Ovarian cancer(OC) is still the leading cause of gynaecological cancer mortality with 14,080 deaths estimated in 2017, according to national cancer institute[www.cancer.gov]. First line treatment in advanced stage is based on cytoreductive surgery plus platinum based chemotherapy. Patients who cannot immediately receive surgery, because of disease spread or general health condition, will be treated firstly with neoadjuvant chemotherapy (NACT) followed by cytoreduction. Residual tumor (RT) after surgery is the most important prognostic factor, thus the aim of NACT is to reduce the disease, allowing surgeon to remove all visible lesions[Polteraurer S 2012]. There is still not a marker to provide response to chemotherapy. Inflammation is involved in different tumour process. It seems that immunity cells in peripheral blood and in tumour tissue can regulate communication between malignant cells and human body, thus changing the course of the disease[Mantovani A 2008]. For this reason new possible markers of tumour progression or response to treatment have been tried in inflammation and immunity processes.

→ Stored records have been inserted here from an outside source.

-- ==== Sys2Proof/Machine/Present.lean ====
section
/-!
DEFINITION. Sys2Proof/Machine/Present.lean: the present rings and the encoders of a head (R234–R238, R246, R247, R253, R258, R259).
-/
namespace Sys2Proof.Machine

open Sys2Proof

/-! ### Functions and their rings -/

/-- The key of a function: its VHC and directory entry. -/
def fnKey (v f : Nat) : Nat := 16 * v + f

def State.prCtx (s : State) (k : Nat) : Option PrCtx := Tab.find k s.enc.fns

def State.setPr (s : State) (k : Nat) (x : PrCtx) : State := { s with enc := { s.enc with fns := Tab.put k x s.enc.fns } }

/-- Functions bound to a pipeline. -/
def State.bound (s : State) (pipe : Nat) : Nat := countWhere (fun x => x.2.pipe = pipe) s.enc.fns

/-- The pipeline that ADD_FUNC binds a display function to (R238): enabled, fewest bound, lowest number; pipeline 0 when none is enabled. -/
def State.pickPipe (s : State) : Nat :=
  let on := (List.range 4).filter (fun p => bitOf (s.rd Pg.enc ENC.ENC_CFG_pipe_en) p = 1)
  on.foldl (fun b p => if s.bound p < s.bound b then p else b) (on.headD 0)

/-- Entries of a ring. -/
def State.prSize (s : State) (k : Nat) : Nat := let n := s.rd (Pg.present k) PR.PR_CFG_size; 2 ^ (if 4 ≤ n ∧ n ≤ 10 then n else 4)

/-- A ring entry's bytes (R235). -/
def prEntOf (l : List Byte) : PrEnt :=
  let fmt := byteAt l 12
  let flags := byteAt l 13
  { addr := numAt l 0 8, pitch := numAt l 8 4, ten := bitOf fmt 0 = 1, tiled := bitOf fmt 4 = 1, close := bitOf flags 0 = 1, x0 := numAt l 16 2, y0 := numAt l 18 2,
    w := numAt l 20 2, h := numAt l 22 2, cookie := numAt l 24 4, clean := fmt % 16 ≤ 1 && fmt / 32 = 0 && flags ≤ 1 && numAt l 14 2 = 0 && numAt l 28 4 = 0 }

/-- A function's aperture answers (R214): its entry is valid and of a kind, its VHC is ACTIVE. -/
def State.apertureOn (s : State) (v f kind : Nat) : Bool :=
  s.mode = .head && s.vState v = vActive && dirV (s.dirCfg v f) && dirKind (s.dirCfg v f) = kind

/-- A posted host write that is answered by nothing but a count (R214). -/
def State.urWrite (s : State) (v : Nat) : State := if s.mode = .head then s.bump (Pg.vhc v) VHC.UR_CNT_ur 1 else s

/-- PR_TAIL is written: the entries up to it are read from host memory and presented (R235). -/
def State.prTail (s : State) (v f tail : Nat) (ents : List (List Byte)) : State :=
  if !s.apertureOn v f 4 then s.urWrite v
  else
    let k := fnKey v f
    let p := Pg.present k
    let n := s.prSize k
    let old := s.rd p PR.PR_TAIL_tail % n
    let new := tail % n
    let s := s.wr p PR.PR_TAIL_tail tail
    if !s.on p PR.PR_CFG_en then s
    else
      let cnt := (new + n - old) % n
      let base := s.rd p PR.PR_BASE_LO_base_lo * 64 + s.rd p PR.PR_BASE_HI_base_hi * 2 ^ 32
      let s := s.each (List.range cnt) (fun s i => s.emit (.hostRead (v + 1) (base + 32 * ((old + i) % n)) 32 0))
      let x := (s.prCtx k).getD { pipe := 0 }
      s.setPr k { x with ring := x.ring ++ (ents.take cnt).map prEntOf }

def execPrTailWrite (v : Vhc) (f : Fin 16) (tail : Nat) (ents : List (List Byte)) (s : State) : Host.Outcome State Fault Refusal :=
  s.run (fun s => s.prTail v.val f.val (tail % 1024) ents)

/-- PR_CFG is written: configures the ring and clears PR_HEAD; nothing while entries are pending (R258). -/
def State.prCfg (s : State) (v f w : Nat) : State :=
  if !s.apertureOn v f 4 then s.urWrite v
  else
    let k := fnKey v f
    let p := Pg.present k
    if s.rd p PR.PR_HEAD_head != s.rd p PR.PR_TAIL_tail then s
    else
      let s := ((s.wr p PR.PR_CFG_en (bitOf w 31)).wr p PR.PR_CFG_size (bitsOf w 19 16)).wr p PR.PR_CFG_vector (bitsOf w 5 0)
      let x := (s.prCtx k).getD { pipe := 0 }
      (s.wr p PR.PR_HEAD_head 0).setPr k { x with ring := [] }

def execPrCfgWrite (v : Vhc) (f : Fin 16) (w : Nat) (s : State) : Host.Outcome State Fault Refusal := s.run (fun s => s.prCfg v.val f.val w)

/-! ### The end of a set (R253) -/

/-- A vector of a function, mapped as the distributor maps it (R220). -/
def State.fnSignal (s : State) (v f vec : Nat) : State :=
  let w := s.dirCfg v f
  let n := dirVecCnt w
  let s := if n ≤ vec then s.evDropped else s
  s.vecSignal v ((dirVecBase w + (if n ≤ vec then n - 1 else vec)) % 64)

/-- A set completes with a status: its record, PR_DONE, the counters, the vector. -/
def State.setDone (s : State) (v f : Nat) (num cookie status subs : Nat) (last : List Byte) : State :=
  let p := Pg.present (fnKey v f)
  let a := s.rd p PR.PR_WB_LO_wb_lo * 16 + s.rd p PR.PR_WB_HI_wb_hi * 2 ^ 32
  let s := if a = 0 then s
    else (s.emit (.hostWrite (v + 1) a (leBytes 4 cookie ++ leBytes 2 num ++ leBytes 1 status ++ leBytes 1 subs ++ last))).raise Pg.enc ENC.ev_set_done
  let s := (s.wr p PR.PR_DONE_status status).wr p PR.PR_DONE_set num
  let s := s.bump p PR.PR_CNT_sets 1
  let s := if status ≤ 1 then s else s.bump p PR.PR_CNT_failed 1
  s.fnSignal v f (s.rd p PR.PR_CFG_vector)

/-- PR_HEAD moves past entries. -/
def State.prAdvance (s : State) (k n : Nat) : State :=
  let p := Pg.present k
  s.wr p PR.PR_HEAD_head ((s.rd p PR.PR_HEAD_head + n) % s.prSize k)

/-- A set is abandoned (R237): err 1 BAD_RECT, 2 FETCH_ERR, 0 another status; `left` entries of it remain in the ring. -/
def State.abandon (s : State) (v f num cookie status err left : Nat) : State :=
  let k := fnKey v f
  let s := s.prAdvance k left
  let s := if err = 1 then ((s.wr (Pg.present k) PR.PR_STAT_err 1).bump Pg.enc ENC.FAIL_CNT_bad_rect 1).raise Pg.enc ENC.ev_bad_rect
    else if err = 2 then ((s.wr (Pg.present k) PR.PR_STAT_err 2).bump Pg.enc ENC.FAIL_CNT_fetch_err 1).raise Pg.enc ENC.ev_fetch_err else s
  s.setDone v f num cookie status 0 (List.replicate 8 0)

/-! ### Subsets (R235, R246, R247) -/

def geoWt (g : HeadGeo) : Nat := ceilDiv g.width 16
def geoHt (g : HeadGeo) : Nat := ceilDiv g.height 16
def geoBudget (g : HeadGeo) : Nat := if g.bpp6 then 192 else 256
def geoDepth (g : HeadGeo) : Nat := if g.ten then 10 else 8

/-- An entry that R237 rejects. -/
def PrEnt.bad (e : PrEnt) (g : HeadGeo) : Bool := !e.clean || e.w = 0 || e.h = 0 || geoWt g < e.x0 + e.w || geoHt g < e.y0 + e.h || e.ten != g.ten

def PrEnt.covers (e : PrEnt) (tx ty : Nat) : Bool := e.x0 ≤ tx && tx < e.x0 + e.w && e.y0 ≤ ty && ty < e.y0 + e.h

/-- Columns gathered into runs. -/
def runsOf (row : Nat) : List Nat → List Run
  | [] => []
  | c :: t => match runsOf row t with
    | r :: rs => if r.col = c + 1 then { r with col := c, n := r.n + 1 } :: rs else ⟨row, c, 1⟩ :: r :: rs
    | [] => [⟨row, c, 1⟩]

/-- The runs of a set, one list a tile row, in ascending order. -/
def setRows (g : HeadGeo) (es : List PrEnt) : List (List Run) :=
  ((List.range (geoHt g)).map (fun y => runsOf y ((List.range (geoWt g)).filter (fun x => es.any (fun e => e.covers x y))))).filter (fun l => !l.isEmpty)

def runTiles (l : List Run) : Nat := sumNat (l.map (·.n))

/-- Rows gathered into subsets of at most `cap` tiles and 240 runs (R247). -/
def splitRows (cap : Nat) : List (List Run) → List Run → List (List Run)
  | [], acc => if acc.isEmpty then [] else [acc]
  | r :: t, acc =>
    if acc.isEmpty then splitRows cap t r
    else if runTiles acc + runTiles r ≤ cap && acc.length + r.length ≤ 240 then splitRows cap t (acc ++ r) else acc :: splitRows cap t r

def subsetsOf (g : HeadGeo) (es : List PrEnt) : List (List Run) := splitRows (if g.bpp6 then 1365 else 1024) (setRows g es) []

/-- A run's word (R246). -/
def Run.word (r : Run) : Nat := r.n * 2 ^ 18 + r.row * 512 + r.col

/-- The tile indices of runs in their order. -/
def runPos (l : List Run) : List Nat := l.flatMap (fun r => (List.range r.n).map (fun i => 512 * r.row + r.col + i))

/-- The host reads of an entry's pixels (R236): rows of a linear surface, tiles of a tile-major one. -/
def pixReads (g : HeadGeo) (e : PrEnt) : List (Nat × Nat) :=
  (List.range e.h).flatMap (fun j => (List.range e.w).flatMap (fun i =>
    let tx := e.x0 + i
    let ty := e.y0 + j
    let cols := min 16 (g.width - 16 * tx)
    let rows := min 16 (g.height - 16 * ty)
    (List.range rows).map (fun r => if e.tiled then (e.addr + ty * e.pitch + 1024 * tx + 64 * r, 4 * cols) else (e.addr + (16 * ty + r) * e.pitch + 64 * tx, 4 * cols))))

/-- The pixels of a tile, zero beyond the head's size. -/
def tilePixels (g : HeadGeo) (tx ty : Nat) (w : List Nat) : List Rgb :=
  (List.range 256).map (fun i => if 16 * tx + i % 16 < g.width && 16 * ty + i / 16 < g.height then rgbOfWord g.ten (w.getD i 0) else ⟨0, 0, 0⟩)

/-- A tile is coded and counted (R239, R259). -/
def State.codeOne (s : State) (pipe : Nat) (g : HeadGeo) (tx ty : Nat) (w : List Nat) : List Byte × State :=
  let x := codeTile (geoBudget g) (geoDepth g) (tilePixels g tx ty w)
  let s := s.bump Pg.enc (ENC.PIPE_CNT_tiles pipe) 1
  let s := if x.2 = 64 then s.bump Pg.enc ENC.ENC_SOLID_solid 1 else if x.2 = 0 then s.bump Pg.enc ENC.ENC_LOSSLESS_lossless 1 else s.bump Pg.enc ENC.ENC_FIXED_fixed 1
  (leBytes 2 (tileSum tx ty x.1) ++ x.1, s)

/-- The G tunnel of a display function, from DIRf_AUX. -/
def State.auxDn (s : State) (v f : Nat) : Nat := bitsOf (s.rd (Pg.vhc v) (VHC.DIR_AUX_aux f)) 27 16

/-- A subset leaves as one group (R246). -/
def State.sendSubset (s : State) (v f pipe : Nat) (t : PrSet) (runs : List Run) (more : Bool) : State :=
  let w := s.dirCfg v f
  match s.tunCell (s.auxDn v f) (dirChain w) with
  | none => s.noEntry
  | some c =>
    let p := s.portFor (dirChain w)
    let pos := runPos runs
    let flags := b2n more + 2 * b2n (t.split && !more)
    let head := leBytes 2 t.num ++ leBytes 1 t.idx ++ leBytes 1 flags ++ leBytes 2 pos.length ++ leBytes 2 runs.length ++ List.replicate 8 0 ++ runs.flatMap (fun r => leBytes 4 r.word)
    let s := s.sendPacket (codeOfPort c.sport) p { c with fst := true, lst := false } head
    s.each ((List.range pos.length).zip pos) (fun s x =>
      let (r, s) := s.codeOne pipe t.geo (x.2 % 512) (x.2 / 512) ((Tab.find x.2 t.px).getD [])
      s.sendPacket (codeOfPort c.sport) p { c with fst := false, lst := x.1 + 1 = pos.length } r)

/-! ### The pipelines (R237, R238) -/

/-- Whether a function has something for its pipeline. -/
def PrCtx.ready (x : PrCtx) : Bool := match x.cur with
  | some t => t.fetch.isEmpty
  | none => x.ring.any (·.close)

/-- The function that a pipeline serves next: the first after the last served, in a ring of keys. -/
def State.nextFn (s : State) (pipe : Nat) : Option Nat :=
  let ks := (s.enc.fns.filter (fun x => x.2.pipe = pipe && x.2.ready && s.vState (x.1 / 16) = vActive)).map (·.1)
  let last := (Tab.find pipe s.enc.last).getD 1024
  match ks.find? (fun k => last < k && last < 1024) with
  | some k => some k
  | none => ks.head?

/-- The entries up to and including the first close. -/
def takeSet : List PrEnt → List PrEnt × List PrEnt
  | [] => ([], [])
  | e :: t => if e.close then ([e], t) else let r := takeSet t; (e :: r.1, r.2)

/-- A set is taken from the ring: rejected whole, or its pixels are fetched (R235–R237). -/
def State.takePresent (s : State) (v f : Nat) (x : PrCtx) (g : HeadGeo) : State :=
  let k := fnKey v f
  let (es, rest) := takeSet x.ring
  let cookie := (es.getLast?.map (·.cookie)).getD 0
  let num := x.next
  let x := { x with ring := rest, next := (num + 1) % 65536 }
  if g.width = 0 || g.height = 0 then (s.setPr k x).abandon v f num cookie 5 0 es.length
  else if es.any (fun e => e.bad g) then (s.setPr k x).abandon v f num cookie 2 1 es.length
  else
    let subs := subsetsOf g es
    let t : PrSet := { num := num, cookie := cookie, geo := g, fetch := es, subs := subs, idx := 0, split := 1 < subs.length, px := [] }
    let s := s.setPr k { x with cur := some t }
    s.each (es.flatMap (pixReads g)) (fun s r => s.emit (.hostRead (v + 1) r.1 r.2 0))

/-- A pipeline takes the next subset of a bound function (R238): of a set whose pixels are fetched, unless its G queue is at its mark; else the next set's pixels are
asked for. -/
def State.encodeStart (s : State) (pipe : Nat) (g : HeadGeo) : State := match s.nextFn pipe with
  | none => s
  | some k => match s.prCtx k with
    | none => s
    | some x =>
      let v := k / 16
      let f := k % 16
      match x.cur with
      | none => ({ s with enc := { s.enc with last := Tab.put pipe k s.enc.last } }).takePresent v f x g
      | some t => match t.subs with
        | [] => s.setPr k { x with cur := none }
        | runs :: more =>
          if s.rd Pg.grn GRN.TQ_MARK_tq_mark ≤ (s.queue (s.auxDn v f)).length then s
          else
            let s : State := { s with enc := { s.enc with last := Tab.put pipe k s.enc.last } }
            let sent := if t.idx = 0 then x.sent ++ [{ num := t.num, cookie := t.cookie, subs := t.subs.length : PrSent }] else x.sent
            let cur := if more.isEmpty then none else some { t with subs := more, idx := t.idx + 1 }
            (s.setPr k { x with cur := cur, sent := sent }).sendSubset v f pipe t runs (!more.isEmpty)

In particular, neutrophils to lymphocytes ratio (NLR) and monocytes to lymphocytes ratio (MLR) have recently been correlated to prognosis in different cancers, including ovarian neoplasia[Qi-tao Huanga 2017].

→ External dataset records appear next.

def UsbSlot.ep (x : UsbSlot) (d : Nat) : UsbEp := (Tab.find d x.eps).getD { state := 1, cfg := ⟨d, false, d % 2 = 1, 0, 0, 1, 0, 0⟩ }

def epRunning : Nat := 1
def epHalted : Nat := 2
def epStopped : Nat := 3

def State.setEp (s : State) (n slot d : Nat) (e : UsbEp) : State :=
  let x := s.ufn n
  let k := x.slot slot
  s.setUfn n { x with slots := Tab.put slot { k with eps := Tab.put d e k.eps } x.slots }

/-! ### The function's tunnels (R212, R213) -/

/-- The half of an entry that starts at this part. -/
def State.ownHalf (s : State) (t : Nat) : Nat :=
  let me := if s.mode = .head then 0 else s.addr
  if Tun.v (s.half t 0) && Tun.shub (s.half t 0) = me then 0 else if s.mode = .head then 1 else 0

def State.ownWord (s : State) (t : Nat) : Nat := s.half t (s.ownHalf t)

/-- The VHC that owns a tunnel of a bay function. -/
def State.fnVhc (s : State) (t : Nat) : Nat := Tun.vhc (s.ownWord t)

/-- A bay function runs (R20, R216): its tunnel is valid, it is neither parked nor stopped by FREEZE_FN, and the bay is enabled. -/
def State.fnRuns (s : State) (n t : Nat) : Bool :=
  let v := s.fnVhc t
  Tun.v (s.ownWord t) && s.bayOn n && !s.fns.parked.contains v && !s.fns.frozen.contains v

/-- The G tunnel of a bay's controller, toward the head or from it, with its half (R213, R295). -/
def State.isoTun (s : State) (n : Nat) (up : Bool) : Option (Nat × Nat) :=
  let me := if s.mode = .head then 0 else s.addr
  let ok := fun (w : Nat) => Tun.v w && Tun.cls w = clsG &&
    (if up then Tun.shub w = me && Tun.sport w = n + 1 && Tun.dhub w = 0 && Tun.dport w = 8 else Tun.dhub w = me && Tun.dport w = n + 1 && Tun.shub w = 0)
  (s.sched.tun.flatMap (fun e => ([0, 1].filter (fun h => ok (e.2.half h))).map (fun h => (e.1, h)))).head?

/-! ### Memory of the host and events (R289, R293) -/

/-- The chain half as a chain. -/
def State.issueFor (s : State) (n t : Nat) (r : TReq) : State :=
  let v := s.fnVhc t
  s.issue { init := 5 + n, req := { r with tunnel := t, vhc := v, gen := s.genFor v }, chain := s.ownHalf t }

/-- Data is written to host memory in MemWr requests of at most 512 bytes (R293). -/
def State.usbWriteMem (s : State) (n t addr : Nat) (d : List Byte) : State :=
  let ps := chunks 512 (d.length / 512 + 1) d
  s.each (List.range ps.length) (fun s i => let b := ps.getD i []; if b = [] then s else s.issueFor n t { op := opMemWr, count := b.length, addr := addr + 512 * i, data := b })

/-- Host memory is read in MemRd requests of at most 4,096 bytes (R293). -/
def State.usbReadMem (s : State) (n t addr len : Nat) : State :=
  s.each (List.range (ceilDiv len 4096)) (fun s i => s.issueFor n t { op := opMemRd, count := min 4096 (len - 4096 * i), addr := addr + 4096 * i })

/-- Completion codes of events (R289, R294, R300–R302). -/
def ccSuccess : Nat := 1
def ccStall : Nat := 6
def ccShort : Nat := 13
def ccNoSlot : Nat := 11
def ccContext : Nat := 19
def ccMissed : Nat := 23
def ccStopped : Nat := 26
def ccBandwidth : Nat := 35
def ccTrunkDma : Nat := 192

/-- An event TRB in 16 bytes (PRESUMED, log entry 32): pointer, length and code, slot, endpoint, type and cycle bit. -/
def usbTrb (e : UsbEv) (type code : Nat) : List Byte :=
  leBytes 8 e.ptr ++ leBytes 4 (code * 2 ^ 24 + e.left % 2 ^ 24) ++ leBytes 4 (e.slot * 2 ^ 24 + e.ep % 32 * 65536 + type * 1024 + b2n e.cycle)

/-- An event is written to the event ring, and its interrupter signals (R289, R293). -/
def State.usbEvent (s : State) (n t type code : Nat) (e : UsbEv) : State :=
  (s.usbWriteMem n t e.addr (usbTrb e type code)).bayIrq 1 n (s.fnVhc t) e.irq t

/-- A Transfer Event: always for an error, on request for a TD that ended well. -/
def State.xferEvent (s : State) (n t code : Nat) (e : UsbEv) : State := if code = ccSuccess && !e.ioc then s else s.usbEvent n t 32 code e

/-- A Command Completion Event. -/
def State.cmdEvent (s : State) (n t code : Nat) (e : UsbEv) : State := s.usbEvent n t 33 code e

/-! ### Transaction translators (R292) -/

/-- The translator buffers of a slot are cleared. -/
def State.ttClear (s : State) (n slot : Nat) : State :=
  let k := (s.ufn n).slot slot
  if !k.tt then s
  else if k.port = 2 then s.bump (Pg.usb n) USB.TT_CNT_tt_clr_p2 1
  else if k.port = 3 then s.bump (Pg.usb n) USB.TT_CNT_tt_clr_p3 1
  else s

/-- An endpoint halts; one for control or bulk transfers clears its slot's translator. A periodic endpoint behind a translator has a time in its budget. -/
def State.epHalt (s : State) (n slot d : Nat) : State :=
  let e := ((s.ufn n).slot slot).ep d
  let s := s.setEp n slot d { e with state := epHalted, busy := false }
  if e.cfg.iso || e.cfg.ttUs != 0 then s else s.ttClear n slot

/-! ### Configure Endpoint (R292, R295) -/

/-- Isochronous endpoints of a direction. -/
def UsbFn.isoEps (x : UsbFn) (dirIn : Bool) : List EpCfg :=
  ((x.slots.flatMap (fun k => k.2.eps)).map (fun e => e.2.cfg)).filter (fun c => c.iso && c.isIn = dirIn)

/-- The greatest sum over the bus intervals. -/
def peakOf (l : List EpCfg) (f : EpCfg → Nat) : Nat :=
  let period := l.foldl (fun m c => Nat.lcm m (max 1 c.period)) 1
  ((List.range period).map (fun k => sumNat ((l.filter (fun c => k % max 1 c.period = c.phase % max 1 c.period)).map f))).foldl max 0

/-- The periodic time of a translator in a 1 ms frame. -/
def UsbFn.ttLoad (x : UsbFn) (port : Nat) : Nat :=
  sumNat ((x.slots.filter (fun k => k.2.tt && k.2.port = port)).map (fun k => sumNat (k.2.eps.map (fun e => e.2.cfg.ttUs))))

/-- The endpoints fit the banks and the translators. -/
def UsbFn.fits (x : UsbFn) : Bool :=
  [true, false].all (fun d => peakOf (x.isoEps d) EpCfg.bytes ≤ 8192 && peakOf (x.isoEps d) EpCfg.pkts ≤ 20) && x.ttLoad 2 ≤ 900 && x.ttLoad 3 ≤ 900

/-- ISO_BW from what is configured: the busiest interval's bytes. -/
def State.isoBw (s : State) (n : Nat) : State :=
  let x := s.ufn n
  (s.wr (Pg.usb n) USB.ISO_BW_in_bytes (peakOf (x.isoEps true) EpCfg.bytes)).wr (Pg.usb n) USB.ISO_BW_out_bytes (peakOf (x.isoEps false) EpCfg.bytes)

def State.configure (s : State) (n t slot port : Nat) (tt : Bool) (add : List EpCfg) (drop : List Nat) (ev : UsbEv) : State :=
  if !s.fnRuns n t then s
  else
    let x := s.ufn n
    let eps := (x.slot slot).eps.filter (fun e => !drop.contains e.1)
    let eps := add.foldl (fun l c => Tab.put c.dci { state := epRunning, cfg := c } l) eps
    let y := { x with slots := Tab.put slot { port := port, tt := tt, eps := eps } x.slots }
    let pair := (s.isoTun n true).isSome && (s.isoTun n false).isSome
    if (add.any (fun c => c.iso) && !pair) || !y.fits then (s.raise (Pg.usb n) USB.ev_bw_refused).cmdEvent n t ccBandwidth ev
    else ((s.setUfn n y).isoBw n).cmdEvent n t ccSuccess ev

def execConfigureEndpoint (n : Bay) (t slot port : Nat) (tt : Bool) (add : List EpCfg) (drop : List Nat) (ev : UsbEv) (s : State) : Host.Outcome State Fault Refusal :=
  s.run (fun s => s.configure n.val t slot port tt add drop ev)

/-! ### Stop Endpoint, doorbells, halts (R300, R301) -/

/-- Stop Endpoint; `halt` is the completion code of a halting condition that meets it. -/
def State.stopEp (s : State) (n t slot d : Nat) (halt : Option Nat) (tev ev : UsbEv) : State :=
  let e := ((s.ufn n).slot slot).ep d
  if !s.fnRuns n t then s
  else match halt with
    | some code => ((s.epHalt n slot d).xferEvent n t (if code = ccSuccess then ccStall else code) tev).cmdEvent n t ccContext ev
    | none =>
      if e.state != epRunning then s.cmdEvent n t ccContext ev
      else
        let s := s.setEp n slot d { e with state := epStopped, busy := false }
        let s := if e.busy then s.xferEvent n t ccStopped tev else s
        s.cmdEvent n t ccSuccess ev

def execStopEndpoint (n : Bay) (t slot dci : Nat) (halt : Option Nat) (tev ev : UsbEv) (s : State) : Host.Outcome State Fault Refusal :=
  s.run (fun s => s.stopEp n.val t slot dci halt tev ev)

/-- A doorbell: the endpoint runs, and the controller reads its ring and its buffers. Slot 0 is the command ring. -/
def State.doorbell (s : State) (n t slot d : Nat) (reads : List (Nat × Nat)) : State :=
  let x := s.ufn n
  let e := (x.slot slot).ep d
  if !s.fnRuns n t || !x.run then s
  else if slot = 0 then s.each reads (fun s r => s.usbReadMem n t r.1 r.2)
  else if e.state = epHalted then s
  else (s.setEp n slot d { e with state := epRunning, busy := true }).each reads (fun s r => s.usbReadMem n t r.1 r.2)

def execDoorbellWrite (n : Bay) (t slot dci : Nat) (reads : List (Nat × Nat)) (s : State) : Host.Outcome State Fault Refusal :=
  s.run (fun s => s.doorbell n.val t slot dci reads)

def execStallRx (n : Bay) (t slot dci : Nat) (ev : UsbEv) (s : State) : Host.Outcome State Fault Refusal :=
  s.run (fun s => if s.fnRuns n.val t then (s.epHalt n.val slot dci).xferEvent n.val t ccStall ev else s)

/-- A TD finishes (R293): its data is written ahead of its event. -/
def State.xferDone (s : State) (n t slot d : Nat) (ins : List (Nat × List Byte)) (more : Bool) (ev : UsbEv) : State :=
  let e := ((s.ufn n).slot slot).ep d
  if !s.fnRuns n t || e.state != epRunning then s
  else
    let s := s.setEp n slot d { e with busy := more }
    (s.each ins (fun s x => s.usbWriteMem n t x.1 x.2)).xferEvent n t (if ev.left = 0 then ccSuccess else ccShort) ev

def execTransferComplete (n : Bay) (t slot dci : Nat) (ins : List (Nat × List Byte)) (more : Bool) (ev : UsbEv) (s : State) : Host.Outcome State Fault Refusal :=
  s.run (fun s => s.xferDone n.val t slot dci ins more ev)

/-! ### Failed memory requests (R294) -/

/-- HSE: the controller halts. -/
def State.usbHse (s : State) (n : Nat) : State := (s.setUfn n { s.ufn n with hse := true, run := false, halted := true }).raise (Pg.usb n) USB.ev_hse

def State.dmaErr (s : State) (n : Nat) : State := (s.bump (Pg.usb n) USB.DMA_CNT_dma_err 1).raise (Pg.usb n) USB.ev_dma_err

def State.memFail (s : State) (n t : Nat) (what : UsbFail) (slot d : Nat) (ev : UsbEv) : State :=
  if !s.fnRuns n t then s
  else match what with
    | .transfer => ((s.epHalt n slot d).dmaErr n).xferEvent n t ccTrunkDma ev
    | .context => s.cmdEvent n t ccTrunkDma ev
    | .ring => s.usbHse n
    | .eventWrite => (s.bump (Pg.usb n) USB.DMA_CNT_dma_err 1).usbHse n

def execMemoryRequestFailure (n : Bay) (t : Nat) (what : UsbFail) (slot dci : Nat) (ev : UsbEv) (s : State) : Host.Outcome State Fault Refusal :=
  s.run (fun s => s.memFail n.val t what slot dci ev)

/-- USBCMD.HCRST: the controller as after reset; connections stand, the USB page stands. -/
def State.hcReset (s : State) (n : Nat) : State :=
  let x := s.ufn n
  if !s.bayOn n then s else (s.setUfn n { ccs := x.ccs, csc := x.ccs, pp3 := x.pp3 }).isoBw n

def execHostControllerReset (n : Bay) (s : State) : Host.Outcome State Fault Refusal := s.run (fun s => s.hcReset n.val)

/-! ### Device reset, port reset, disconnect (R302) -/

/-- Events of a slot leave a table of events by interval. -/
def evsWithout {α : Type} (f : α → UsbEv) (slots : List Nat) (t : Tab (List α)) : Tab (List α) := t.map (fun x => (x.1, x.2.filter (fun e => !slots.contains (f e).slot)))

def evsOf {α : Type} (f : α → UsbEv) (slots : List Nat) (t : Tab (List α)) : List UsbEv := (t.flatMap (fun x => x.2.map f)).filter (fun e => slots.contains e.slot)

The aim of our study is to determine if NLR, MLR can provide response to NACT in advanced ovarian cancer.
Ovarian cancer is considered a chronic disease. First line therapy in advanced stage is based on surgery plus chemotherapy. When relapse occurred, second line therapy is chosen on platinum free interval (PFI); patients who relapse after 6 months will be retreated with a platinum based chemotherapy, others patients with a monotherapy of topotecan, gemcitabine, paclitaxel or doxorubicin.
First line therapy is based on 6 cycles of carboplatin with paclitaxel administered after surgery if upfront cytoreduction is performed. Women who will be submitted to NACT plus IDS will have 3 chemotherapy cycles before surgery. The aim of NACT is to reduce cancer to allow cytoreduction, as residual tumor is the main prognostic factor in advanced ovarian cancer.
Actually we cannot provide which patients will be responsive to NACT, thus it could be useful to find some markers that can offer gynaecologist information about response. We know that BRCA mutated patients respond better to chemotherapy but NLR, MLR and PLR are simple quickly markers, that could be calculated from routinely blood exams, thus if their predictive role will be demonstrated, no healthcare expenditure should be added.